TASK BRIEF:
Only one stretch of the data is wanted: the line containing "def mayList (c", the line containing "src && !c.unlocked && !j.stopped", and every line between them, copied exactly.

Dataset entries:

§

/-- An engine with an empty deque looks for work (R185). -/
def engineIdle (c : Chip) (p e : Nat) : Chip :=
  let ws := c.working p
  if !(e ∈ ws) ∨ !(c.deque p e).isEmpty then c
  else
    let spare := (c.part p).engines.overflow
    if spare.isEmpty then
      c.stealFrom p e ((ws.filter fun v => e < v) ++ ws.filter fun v => v < e)
    else (c.setDeque p e (spare.take 32)).modEngines p fun g => { g with overflow := spare.drop 32 }

/-- The work of engines that stop is dealt again, from the first working engine above them (R186). -/
def redeal (c : Chip) (p : Nat) (gone : Nat → Bool) (start : Nat) : Chip :=
  let lost := ((c.part p).engines.deques.filter fun e => gone e.1).flatMap fun e => e.2
  let c := c.modEngines p fun g => { g with deques := g.deques.filter fun e => !gone e.1 }
  let ws := c.working p
  let k := (ws.findIdx? fun e => start ≤ e).getD 0
  let c := c.modEngines p fun g => { g with dealt := k }
  (lost.foldl (fun c u => c.dealUnit p u) c).publishEngines p

/-- QUANTUM frames have passed while another context has work: the engines pass on (R200). -/
def quantumExpiry (c : Chip) (p : Nat) : Chip :=
  let g := (c.part p).engines
  match g.ctx with
  | none => c.serve p
  | some x =>
    let work := c.ctxWork p
    if g.since + c.reg .SCHED_QUANTUM p * 131072 ≤ c.now ∧ work.any (fun y => y ≠ x) then
      c.modEngines p fun g => { g with ctx := nextCtx work x, since := c.now }
    else c.serve p

/-! Sealing and lists (R191 to R193) -/

/-- A source's list may be generated: its vector is taken or the gather point has passed, and all its items have ended. -/
def mayList (c : Chip) (p : Nat) (j : Job) (x : Win) (src : Nat) : Bool :=
  let holes := !(j.holesOf x.frame).isEmpty
  let its := x.items.filter fun i => i.src = src
  let crossOk := x.xfinal || x.cut || !(its.any fun i => i.cross && !i.ended)
  !(src ∈ x.sealed_) && !x.closed && !c.fencedFor p j.job src && !c.unlocked && !j.stopped
    && (!holes || x.gathered || (x.vectors.any fun v => v.src = src)) && crossOk && its.all fun i => i.ended

/-- The entries of a source's list, sorted (R191). NEXT_STEP marks new demand, and what a forecast of it holds, of the step after the list's (R190). -/
def listOf (x : Win) (step : Nat) (src : Nat) : List SlotEntry :=
  let es := (x.items.filter fun i => i.src = src).flatMap fun i => i.runs.map fun r =>
    ({ first := r.first, frame := r.frame, run := r.len, nextStep := (i.cls = 2 || i.cls = 5) && i.step ≠ step, mcast := i.dst / 2 ^ 20 ≠ 0,
       dst := i.dst % 2 ^ 20, group := i.dst / 2 ^ 20, flow := i.flow } : SlotEntry)
  (sortBy (fun (a b : SlotEntry) => a.frame * 1024 + a.first ≤ b.frame * 1024 + b.first) es).take 16384

/-- A source's endpoint link words of each frame of a window, as they stand (R191). -/
def linkWords (c : Chip) (p pos w frames : Nat) : List Nat :=
  (List.range frames).flatMap fun i => (List.range 16).map fun k =>
    if c.occVacant p (w + i) pos k then 2 ^ 64 - 1 else SMap.get occNew (c.part p).occ (occKey (w + i) pos k)

/-- The sealed tile of a source: format 0x31, one word after another, under the context of its job (R172, R191, R215). -/
def sealTile (c : Chip) (p pos ctx w frames : Nat) : Tile :=
  Tile.sealed { ctx := ctx, format := 0x31, shape := frames * 128 - 1, data := payloadOf ((c.linkWords p pos w frames).flatMap fun v => bytesOf 8 v) }
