-- ==== Sys2Proof/Machine/HopLimit.lean ====
section
/-! DEFINITION. HOP_LIMIT of the switches, as slices and management routes need it (R57, R146, R154). -/

namespace Sys2Proof.Machine

open Sys2Proof

/-- The greatest number of pod hops from a pod to another of the slice (R154). -/
def eccentricity (s : Slice) (pos : List Nat) : Nat := s.positions.foldl (fun m x => max m (s.hops 2048 pos x)) 0
/-- What the routes of a slice need of HOP_LIMIT: the longest undeflected route, of d + 3 switches, and 4. -/
def hopsNeeded (s : Slice) : Nat := s.positions.foldl (fun m x => max m (eccentricity s x)) 0 + 7

namespace Chip

/-- The longest management route in switches, M (R146). -/
def mgmtRoute (c : Chip) : Nat :=
  (addOnce c.clusters c.clusterIndex).length / 2 + (allParts.filter fun q => !c.outOfService q).length / 2 + 3

/-- The configured HOP_LIMIT of a switch: what it held before the G9 first raised it. -/
def hopConfigured (c : Chip) (z : Nat) (u : UnitId) : Nat :=
  match (c.part z).hopHeld.find? fun e => e.1 = u with
  | some e => e.2
  | none => (c.agent u).regs.get .ACONTROL_HOP_LIMIT 0 0

/-- HOP_LIMIT of a switch: the greatest of its configured value, M + 4 and what some slices need, at most 63. -/
def hopLimitFor (c : Chip) (z : Nat) (u : UnitId) (l : List Slice) : Nat :=
  min 63 (l.foldl (fun m s => max m (hopsNeeded s)) (max (c.hopConfigured z u) (c.mgmtRoute + 4)))

/-- The slices of some that have a pod in a zone: the switches of their planes there carry them. -/
def ofZone (c : Chip) (z : Nat) (l : List Slice) : List Slice := l.filter fun s => c.podOf z ∈ s.pods c.grid

/-- WRITE and COMMIT of HOP_LIMIT to the switches of a zone that it raises, or lowers where that is wanted (R57). -/
def setHops (c : Chip) (z : Nat) (l : List Slice) (lower : Bool) (ref : Nat) : Chip :=
  ((c.zoneAgents z).filter fun u => u.unit.profile = .switch).foldl (fun c u =>
    let v := c.hopLimitFor z u.unit (c.ofZone z l)
    let cur := (c.agent u.unit).regs.get .ACONTROL_HOP_LIMIT 0 0
    if v = cur ∨ (v < cur ∧ !lower) then c
    else
      let old := c.hopConfigured z u.unit
      let c := c.modPart z fun s => { s with hopHeld := s.hopHeld.filter (fun e => e.1 ≠ u.unit) ++ [(u.unit, old)] }
      (c.pask z u.fid 0x04 [0x1100, 1, v] ref).pask z u.fid 0x04 [0x1020, 1, 0x80000000] ref) c

/-- Every switch of this G9's zones is held at M + 4 or above (R146). -/
def holdHops (c : Chip) : Chip :=
  (allParts.filter fun z => !c.outOfService z).foldl (fun c z => c.setHops z c.routedSlices false 0) c

end Chip

end Sys2Proof.Machine
end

§

SOLVED PROBLEM:
def mayList (c : Chip) (p : Nat) (j : Job) (x : Win) (src : Nat) : Bool :=
  let holes := !(j.holesOf x.frame).isEmpty
  let its := x.items.filter fun i => i.src = src
  let crossOk := x.xfinal || x.cut || !(its.any fun i => i.cross && !i.ended)
  !(src ∈ x.sealed_) && !x.closed && !c.fencedFor p j.job src && !c.unlocked && !j.stopped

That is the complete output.